* _Exercise directions_: Repeat word for word every line of the data below, from the first through the line containing "PARTITION_CONFIG gives a", and stop there.

*** Opening of Data supplied ***

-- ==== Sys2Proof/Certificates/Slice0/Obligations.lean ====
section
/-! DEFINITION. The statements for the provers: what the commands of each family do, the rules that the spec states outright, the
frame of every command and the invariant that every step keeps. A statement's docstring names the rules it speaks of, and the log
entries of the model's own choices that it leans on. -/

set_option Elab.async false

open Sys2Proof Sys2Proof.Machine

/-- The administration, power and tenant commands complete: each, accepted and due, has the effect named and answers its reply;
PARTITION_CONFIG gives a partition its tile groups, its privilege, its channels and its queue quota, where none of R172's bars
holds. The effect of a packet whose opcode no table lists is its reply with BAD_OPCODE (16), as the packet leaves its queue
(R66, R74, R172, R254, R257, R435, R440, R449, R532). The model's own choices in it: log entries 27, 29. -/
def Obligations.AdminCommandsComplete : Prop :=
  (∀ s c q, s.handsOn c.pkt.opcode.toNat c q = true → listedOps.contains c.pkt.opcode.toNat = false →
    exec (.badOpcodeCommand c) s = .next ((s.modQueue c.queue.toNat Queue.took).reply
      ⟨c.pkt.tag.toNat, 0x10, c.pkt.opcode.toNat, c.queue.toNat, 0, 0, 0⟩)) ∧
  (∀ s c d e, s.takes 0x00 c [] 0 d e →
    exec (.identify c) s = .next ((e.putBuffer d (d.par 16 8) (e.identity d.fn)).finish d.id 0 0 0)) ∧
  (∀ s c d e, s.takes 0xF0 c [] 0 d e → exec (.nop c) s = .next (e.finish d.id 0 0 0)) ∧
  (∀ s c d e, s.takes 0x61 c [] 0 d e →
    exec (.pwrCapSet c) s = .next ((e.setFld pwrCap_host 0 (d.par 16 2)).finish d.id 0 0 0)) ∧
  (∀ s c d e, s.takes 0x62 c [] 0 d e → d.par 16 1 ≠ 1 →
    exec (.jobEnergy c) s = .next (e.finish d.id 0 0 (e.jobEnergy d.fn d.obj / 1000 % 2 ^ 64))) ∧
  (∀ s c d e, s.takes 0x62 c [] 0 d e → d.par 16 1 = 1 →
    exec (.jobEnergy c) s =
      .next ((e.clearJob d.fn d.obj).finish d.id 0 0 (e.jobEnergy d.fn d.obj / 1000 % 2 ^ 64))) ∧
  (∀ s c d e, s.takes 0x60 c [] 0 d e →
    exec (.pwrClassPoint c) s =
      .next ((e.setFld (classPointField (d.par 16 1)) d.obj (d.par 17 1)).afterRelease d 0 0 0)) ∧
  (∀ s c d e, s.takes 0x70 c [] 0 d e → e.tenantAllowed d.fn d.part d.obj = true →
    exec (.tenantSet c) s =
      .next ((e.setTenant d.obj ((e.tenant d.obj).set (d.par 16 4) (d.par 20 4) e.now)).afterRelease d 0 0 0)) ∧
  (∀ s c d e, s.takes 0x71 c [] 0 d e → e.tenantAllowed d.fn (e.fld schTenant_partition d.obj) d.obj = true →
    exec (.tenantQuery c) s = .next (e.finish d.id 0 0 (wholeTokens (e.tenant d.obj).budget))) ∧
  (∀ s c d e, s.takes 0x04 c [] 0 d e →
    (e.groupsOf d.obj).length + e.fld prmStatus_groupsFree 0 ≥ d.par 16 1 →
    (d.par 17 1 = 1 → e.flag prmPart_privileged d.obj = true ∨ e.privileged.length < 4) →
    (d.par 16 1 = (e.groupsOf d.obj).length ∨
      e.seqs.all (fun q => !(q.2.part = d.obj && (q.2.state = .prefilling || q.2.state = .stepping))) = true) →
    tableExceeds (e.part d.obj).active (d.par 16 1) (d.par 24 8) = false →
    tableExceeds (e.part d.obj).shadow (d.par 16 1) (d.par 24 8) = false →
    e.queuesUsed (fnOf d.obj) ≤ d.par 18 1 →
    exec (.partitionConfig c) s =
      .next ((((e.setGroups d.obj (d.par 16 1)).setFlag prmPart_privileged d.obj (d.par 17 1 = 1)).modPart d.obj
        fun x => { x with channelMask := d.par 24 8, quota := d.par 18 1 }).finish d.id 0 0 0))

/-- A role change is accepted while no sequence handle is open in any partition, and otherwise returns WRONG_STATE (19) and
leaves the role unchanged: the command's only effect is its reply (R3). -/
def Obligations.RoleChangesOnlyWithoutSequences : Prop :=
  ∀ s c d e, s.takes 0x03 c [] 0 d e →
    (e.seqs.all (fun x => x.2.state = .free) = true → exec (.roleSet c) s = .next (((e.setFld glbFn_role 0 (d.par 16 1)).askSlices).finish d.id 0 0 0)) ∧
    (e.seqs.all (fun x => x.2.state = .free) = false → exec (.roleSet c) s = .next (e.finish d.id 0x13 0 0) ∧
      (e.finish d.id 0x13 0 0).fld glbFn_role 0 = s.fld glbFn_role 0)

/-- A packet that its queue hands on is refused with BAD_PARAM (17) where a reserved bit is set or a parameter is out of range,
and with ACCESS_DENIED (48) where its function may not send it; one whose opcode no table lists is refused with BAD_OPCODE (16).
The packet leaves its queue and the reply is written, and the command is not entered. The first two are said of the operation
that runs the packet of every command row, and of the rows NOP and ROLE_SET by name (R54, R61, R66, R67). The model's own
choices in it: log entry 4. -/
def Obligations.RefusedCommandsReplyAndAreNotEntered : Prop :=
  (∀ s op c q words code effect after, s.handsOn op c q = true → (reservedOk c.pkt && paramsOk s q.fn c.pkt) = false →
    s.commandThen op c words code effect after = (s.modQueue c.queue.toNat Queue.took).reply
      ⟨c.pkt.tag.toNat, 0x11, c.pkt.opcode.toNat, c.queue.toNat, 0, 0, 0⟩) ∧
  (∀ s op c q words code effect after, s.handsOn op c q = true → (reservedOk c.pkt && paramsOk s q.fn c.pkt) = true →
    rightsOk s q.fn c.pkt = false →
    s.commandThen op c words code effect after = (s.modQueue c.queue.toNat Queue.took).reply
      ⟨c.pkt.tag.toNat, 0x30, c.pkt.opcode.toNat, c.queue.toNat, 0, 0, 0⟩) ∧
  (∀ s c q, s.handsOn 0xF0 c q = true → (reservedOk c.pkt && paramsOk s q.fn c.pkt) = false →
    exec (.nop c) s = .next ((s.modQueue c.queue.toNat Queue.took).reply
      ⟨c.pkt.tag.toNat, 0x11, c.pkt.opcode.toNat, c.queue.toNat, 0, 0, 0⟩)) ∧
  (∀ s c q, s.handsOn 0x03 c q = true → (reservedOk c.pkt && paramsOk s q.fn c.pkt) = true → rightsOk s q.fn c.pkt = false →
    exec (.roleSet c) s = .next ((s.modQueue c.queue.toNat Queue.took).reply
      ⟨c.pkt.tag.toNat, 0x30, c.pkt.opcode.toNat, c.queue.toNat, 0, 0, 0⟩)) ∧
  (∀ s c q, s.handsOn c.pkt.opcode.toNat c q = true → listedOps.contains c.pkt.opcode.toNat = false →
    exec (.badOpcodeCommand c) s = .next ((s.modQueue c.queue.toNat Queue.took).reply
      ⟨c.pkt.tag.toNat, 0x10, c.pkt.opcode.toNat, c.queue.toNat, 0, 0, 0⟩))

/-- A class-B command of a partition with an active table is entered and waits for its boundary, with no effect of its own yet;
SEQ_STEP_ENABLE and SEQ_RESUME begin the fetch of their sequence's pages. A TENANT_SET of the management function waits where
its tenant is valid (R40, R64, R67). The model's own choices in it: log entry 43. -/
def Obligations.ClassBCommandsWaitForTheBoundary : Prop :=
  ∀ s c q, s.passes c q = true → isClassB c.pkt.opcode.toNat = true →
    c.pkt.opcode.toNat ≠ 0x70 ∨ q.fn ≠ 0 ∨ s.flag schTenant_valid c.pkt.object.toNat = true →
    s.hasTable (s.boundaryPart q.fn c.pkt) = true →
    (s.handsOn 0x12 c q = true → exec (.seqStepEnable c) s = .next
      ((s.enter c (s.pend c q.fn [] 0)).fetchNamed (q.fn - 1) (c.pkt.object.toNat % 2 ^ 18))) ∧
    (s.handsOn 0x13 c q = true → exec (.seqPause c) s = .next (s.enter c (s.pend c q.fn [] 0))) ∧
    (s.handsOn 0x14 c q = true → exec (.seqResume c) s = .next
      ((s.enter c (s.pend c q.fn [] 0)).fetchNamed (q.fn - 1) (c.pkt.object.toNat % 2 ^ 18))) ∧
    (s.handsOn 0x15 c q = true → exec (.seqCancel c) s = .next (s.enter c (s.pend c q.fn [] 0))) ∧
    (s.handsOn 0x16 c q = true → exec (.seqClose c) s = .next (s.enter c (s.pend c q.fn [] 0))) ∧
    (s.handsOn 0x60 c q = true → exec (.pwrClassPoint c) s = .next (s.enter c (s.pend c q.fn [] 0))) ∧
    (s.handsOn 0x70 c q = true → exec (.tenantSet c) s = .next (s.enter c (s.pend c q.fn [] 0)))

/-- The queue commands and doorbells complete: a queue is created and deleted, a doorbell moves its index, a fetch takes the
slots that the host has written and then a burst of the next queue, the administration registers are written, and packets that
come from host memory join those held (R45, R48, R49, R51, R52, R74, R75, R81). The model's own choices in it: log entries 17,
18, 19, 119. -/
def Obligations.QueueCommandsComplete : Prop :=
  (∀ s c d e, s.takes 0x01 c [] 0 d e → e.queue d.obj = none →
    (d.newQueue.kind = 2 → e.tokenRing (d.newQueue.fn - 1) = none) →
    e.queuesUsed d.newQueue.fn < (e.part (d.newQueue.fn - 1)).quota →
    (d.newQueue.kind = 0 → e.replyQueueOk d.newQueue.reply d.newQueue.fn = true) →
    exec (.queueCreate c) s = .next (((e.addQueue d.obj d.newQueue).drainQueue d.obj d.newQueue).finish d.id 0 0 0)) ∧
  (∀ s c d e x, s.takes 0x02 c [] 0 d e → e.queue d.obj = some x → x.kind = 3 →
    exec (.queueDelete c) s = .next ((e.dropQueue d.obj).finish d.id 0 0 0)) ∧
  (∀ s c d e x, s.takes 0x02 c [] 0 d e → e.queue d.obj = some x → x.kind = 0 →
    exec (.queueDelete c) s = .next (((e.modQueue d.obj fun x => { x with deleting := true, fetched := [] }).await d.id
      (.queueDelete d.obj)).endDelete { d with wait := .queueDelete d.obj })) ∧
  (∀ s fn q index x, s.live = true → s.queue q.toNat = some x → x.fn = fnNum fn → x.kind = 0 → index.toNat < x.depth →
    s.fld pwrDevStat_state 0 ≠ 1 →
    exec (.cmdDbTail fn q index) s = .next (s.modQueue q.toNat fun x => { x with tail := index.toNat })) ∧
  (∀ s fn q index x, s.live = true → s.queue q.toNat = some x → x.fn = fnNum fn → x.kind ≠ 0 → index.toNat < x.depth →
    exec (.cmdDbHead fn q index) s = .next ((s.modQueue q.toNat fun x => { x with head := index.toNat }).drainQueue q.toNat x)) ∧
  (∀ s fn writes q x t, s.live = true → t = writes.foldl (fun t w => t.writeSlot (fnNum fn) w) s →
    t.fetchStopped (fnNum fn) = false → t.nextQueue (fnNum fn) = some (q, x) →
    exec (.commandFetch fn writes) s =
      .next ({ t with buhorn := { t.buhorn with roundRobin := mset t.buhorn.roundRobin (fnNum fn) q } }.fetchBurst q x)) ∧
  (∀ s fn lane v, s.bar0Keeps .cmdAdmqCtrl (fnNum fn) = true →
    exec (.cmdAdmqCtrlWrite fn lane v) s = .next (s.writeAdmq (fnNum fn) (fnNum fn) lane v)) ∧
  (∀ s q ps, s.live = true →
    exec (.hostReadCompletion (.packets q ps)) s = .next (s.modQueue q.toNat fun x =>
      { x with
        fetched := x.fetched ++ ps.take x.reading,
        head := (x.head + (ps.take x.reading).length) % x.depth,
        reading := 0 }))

*** Close of Data supplied ***

* _Output_:
-- ==== Sys2Proof/Certificates/Slice0/Obligations.lean ====
section
/-! DEFINITION. The statements for the provers: what the commands of each family do, the rules that the spec states outright, the
frame of every command and the invariant that every step keeps. A statement's docstring names the rules it speaks of, and the log
entries of the model's own choices that it leans on. -/

set_option Elab.async false

open Sys2Proof Sys2Proof.Machine

/-- The administration, power and tenant commands complete: each, accepted and due, has the effect named and answers its reply;
PARTITION_CONFIG gives a partition its tile groups, its privilege, its channels and its queue quota, where none of R172's bars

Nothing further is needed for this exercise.